Event probabilities involving either parameters or predictions or both may be coded in the generated quantities block. For example, to evaluate $\textrm{Pr}[\lambda > 5 \mid y]$ in the simple Poisson example with only a rate parameter $\lambda$ , it suffices to define a generated quantity

generated quantities {
  int<lower = 0, upper = 1> lambda_gt_5 = lambda > 5;
  ...

The value of the expression lambda > 5 is 1 if the condition is true and 0 otherwise.

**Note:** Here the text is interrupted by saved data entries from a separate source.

/-- R115 and R312: at the boundary after a completed instruction FIQ comes before IRQ, each gated by its mask bit as
the instruction left it; the entry saves the whole CPSR and the next instruction's address plus 4, and flushes to its
vector; without a request that is not masked nothing happens. `b` is the state at the boundary. What the clauses on
the refilled words and the kept bytes say of the flat memory is log entry 4 (DESIGN CHOICE). -/
def Obligations.InterruptsAtTheBoundary : Prop :=
  ∀ (s t b : State) (q : Lines), s.err = none → s.refused = false → s.launch.stopAddress ≠ some s.ia →
    s.cpsr.t = false → s.brokenLaunch = false → exec (decodeWord s.qcur) s = .next t → t.refused = false →
    q = s.launch.interruptSource (s.steps + 1) → b = { t with steps := s.steps + 1 } →
      ∃ u, step s = .next u ∧ u.steps = s.steps + 1 ∧ u.launch = s.launch ∧ u.icycles = t.icycles ∧ u.err = none ∧
        (q.fiq = true ∧ t.cpsr.f = false →
          u.cpsr = { t.cpsr with mode := .fiq, t := false, i := true, f := true } ∧
            u.spsr = { t.spsr with fiq := t.cpsr.toWord } ∧ u.regs.get (.lr .fiq) = t.ia + 4 ∧
            t.KeepsRegsBut u [some (.lr .fiq)] ∧ b.RefilledAt u 0x1C ∧ b.KeepsMemory u (refillReads 0x1C)) ∧
        (¬(q.fiq = true ∧ t.cpsr.f = false) → q.irq = true ∧ t.cpsr.i = false →
          u.cpsr = { t.cpsr with mode := .irq, t := false, i := true } ∧
            u.spsr = { t.spsr with irq := t.cpsr.toWord } ∧ u.regs.get (.lr .irq) = t.ia + 4 ∧
            t.KeepsRegsBut u [some (.lr .irq)] ∧ b.RefilledAt u 0x18 ∧ b.KeepsMemory u (refillReads 0x18)) ∧
        (¬(q.fiq = true ∧ t.cpsr.f = false) → ¬(q.irq = true ∧ t.cpsr.i = false) →
          u = b)

/-- R102: an instruction of any class whose condition fails completes: it only advances, with the prefetch read, whose
effects are the bus's. -/
def Obligations.FailedConditionOnlyAdvances : Prop :=
  ∀ (i : Instr) (s : State), conditionPassed i.cond s.cpsr = false →
    exec i s = .next
      { s with
        ia := s.ia + 4
        qcur := s.qnext
        qnext := s.busReadValue .word (s.ia + 8)
        pcf := s.ia + 12
        mem := s.busReadMem .word (s.ia + 8)
        dev := s.busReadDev .word (s.ia + 8)
        busLog :=
          { op := .read, width := .word, addr := s.ia + 8, value := s.busReadValue .word (s.ia + 8) } :: s.busLog }

/-! ### Errors -/

/-- R318 to R320: an instruction whose condition passes raises exactly the error of R318's table, in R320's order, with the
record of R318, leaving the state as it was after the prefetch but for `ERR`, from which there is no further step; it
completes when the table gives none, unless an access of it is one for which the bus has no step (R67; log entries 3 and 4,
DESIGN CHOICE). -/
def Obligations.ErrorsAreExactlyThese : Prop :=
  ∀ (i : Instr) (s : State), conditionPassed i.cond s.cpsr = true →
    (∀ k, s.errorOf (describe i) = some k →
      ∃ e faulted, exec i s = .fault (.raised e faulted) ∧
        e = { kind := k, ia := s.ia, raw := s.qcur, cls := i.cls } ∧
        faulted = { s.afterRead .word (s.ia + 8) with err := some e } ∧
        step faulted = .fault (.errorSet e)) ∧
    (s.errorOf (describe i) = none → (∀ x ∈ s.dataAccesses (describe i), s.launch.stuckAccess x = false) →
      ∃ t, exec i s = .next t)

/-- R298: `UnimplementedClass` is raised for exactly the seven classes without a handler, and for no others. -/
def Obligations.UnimplementedClassExactly : Prop :=
  ∀ (i : Instr) (s : State),
    (∃ e faulted, exec i s = .fault (.raised e faulted) ∧ e.kind = .unimplementedClass) ↔
      conditionPassed i.cond s.cpsr = true ∧ i.cls ∈ unimplementedClasses

/-- R290: MUL, MLA, UMULL, UMLAL, SMULL, SMLAL, SWP, SWPB, MRS, MSR (flag field), CDP, MRC, MCR, LDC, STC and the
three UNDEFINED rows raise `UnimplementedClass` when the condition passes, before any change, and only advance when it
fails. That the bytes of memory are kept, in the flat memory, is log entry 4 (DESIGN CHOICE). -/
def Obligations.UnimplementedClassesRaise : Prop :=
  ∀ (i : Instr) (s : State), i.cls ∈ unimplementedClasses →
    (conditionPassed i.cond s.cpsr = true →
      exec i s = .fault (.raised { kind := .unimplementedClass, ia := s.ia, raw := s.qcur, cls := i.cls }
        { s.afterRead .word (s.ia + 8) with
          err := some { kind := .unimplementedClass, ia := s.ia, raw := s.qcur, cls := i.cls } })) ∧
    (conditionPassed i.cond s.cpsr = false →
      ∃ t, exec i s = .next t ∧ s.AdvancesTo t ∧ t.regs = s.regs ∧ t.cpsr = s.cpsr ∧ t.spsr = s.spsr ∧
        s.KeepsMemory t (s.accesses i t) ∧ t.icycles = s.icycles ∧ s.KeepsRun t)

/-- R262 and R282: the eight `^` forms, LDM and STM with S = 1, raise `FatalMisuse` whatever the other fields are. -/
def Obligations.UserBankBlockTransfersRaise : Prop :=
  ∀ (f : BlockFields) (i : Instr) (s : State),
    i ∈ [Instr.ldmiaUser f, .ldmibUser f, .ldmdaUser f, .ldmdbUser f, .stmiaUser f, .stmibUser f, .stmdaUser f,
      .stmdbUser f] →
    conditionPassed f.cond s.cpsr = true →
      ∃ e faulted, exec i s = .fault (.raised e faulted) ∧
        e = { kind := .fatalMisuse, ia := s.ia, raw := s.qcur, cls := .ldmStm } ∧ faulted.regs = s.regs ∧
        faulted.pcf = s.pcf ∧ faulted.cpsr = s.cpsr ∧ faulted.spsr = s.spsr ∧
        faulted.BusIs (s.afterRead .word (s.ia + 8)) ∧ faulted.icycles = s.icycles ∧ faulted.err = some e

/-- R223 and R224: a halfword-class store that is not of an unsigned halfword (STRSB, STRSH, both offset forms) raises
`FatalMisuse`, unless W = 1 and Rn = Rd, where it raises `IllegalInstruction`. -/
def Obligations.SignedStoresRaise : Prop :=
  ∀ (i : Instr) (s : State) (t : Transfer), describe i = .single t → t.load = false →
    t.kind = .sbyte ∨ t.kind = .shalf → conditionPassed i.cond s.cpsr = true →
      ∃ e faulted, exec i s = .fault (.raised e faulted) ∧
        e = { kind := if t.w = true ∧ t.rn = t.rd then .illegalInstruction else .fatalMisuse, ia := s.ia, raw := s.qcur
              cls := i.cls } ∧
        faulted.regs = s.regs ∧ faulted.pcf = s.pcf ∧ faulted.cpsr = s.cpsr ∧ faulted.spsr = s.spsr ∧
        faulted.BusIs (s.afterRead .word (s.ia + 8)) ∧ faulted.icycles = s.icycles ∧ faulted.err = some e

/-- R222: a single transfer of any class with W = 1 and Rn = Rd raises `IllegalInstruction`, load and store alike,
once the condition has passed; under a failing condition it is a no-op; with W = 0 it is not checked. That the bytes
of memory are kept, in the flat memory, is log entry 4 (DESIGN CHOICE). -/
def Obligations.WritebackOntoDestinationRaises : Prop :=
  ∀ (i : Instr) (s : State) (t : Transfer), describe i = .single t →
    (t.w = true → t.rn = t.rd → conditionPassed i.cond s.cpsr = true →
      ∃ e faulted, exec i s = .fault (.raised e faulted) ∧
        e = { kind := .illegalInstruction, ia := s.ia, raw := s.qcur, cls := i.cls } ∧ faulted.regs = s.regs ∧
        faulted.pcf = s.pcf ∧ faulted.cpsr = s.cpsr ∧ faulted.spsr = s.spsr ∧
        faulted.BusIs (s.afterRead .word (s.ia + 8)) ∧ faulted.icycles = s.icycles ∧ faulted.err = some e) ∧
    (t.w = true → t.rn = t.rd → conditionPassed i.cond s.cpsr = false →
      ∃ u, exec i s = .next u ∧ s.AdvancesTo u ∧ u.regs = s.regs ∧ s.KeepsMemory u (s.accesses i u)) ∧
    (t.w = false → ∀ e faulted, exec i s = .fault (.raised e faulted) → e.kind ≠ .illegalInstruction)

The posterior mean of this parameter is the event probability $\begin{eqnarray*} \mbox{Pr}[\lambda > 5 \mid y] & = & \int \textrm{I}(\lambda > 5) \cdot p(\lambda \mid y) \, \textrm{d}\lambda \\[4pt] & \approx & \frac{1}{M} \sum_{m = 1}^M \textrm{I}[\lambda^{(m)} > 5], \end{eqnarray*}$ where each $\lambda^{(m)} \sim p(\lambda \mid y)$ is distributed according to the posterior. In Stan, this is recovered as the posterior mean of the parameter lambda_gt_5.

In general, event probabilities may be expressed as expectations of indicator functions. For example, $\begin{eqnarray*} \textrm{Pr}[\lambda > 5 \mid y] & = & \mathbb{E}[\textrm{I}[\lambda > 5] \mid y] \\[4pt] & = & \int \textrm{I}(\lambda > 5) \cdot p(\lambda \mid y) \, \textrm{d}\lambda \\[4pt] & \approx & \frac{1}{M} \sum_{m = 1}^M \textrm{I}(\lambda^{(m)} > 5). \end{eqnarray*}$ The last line above is the posterior mean of the indicator function as coded in Stan.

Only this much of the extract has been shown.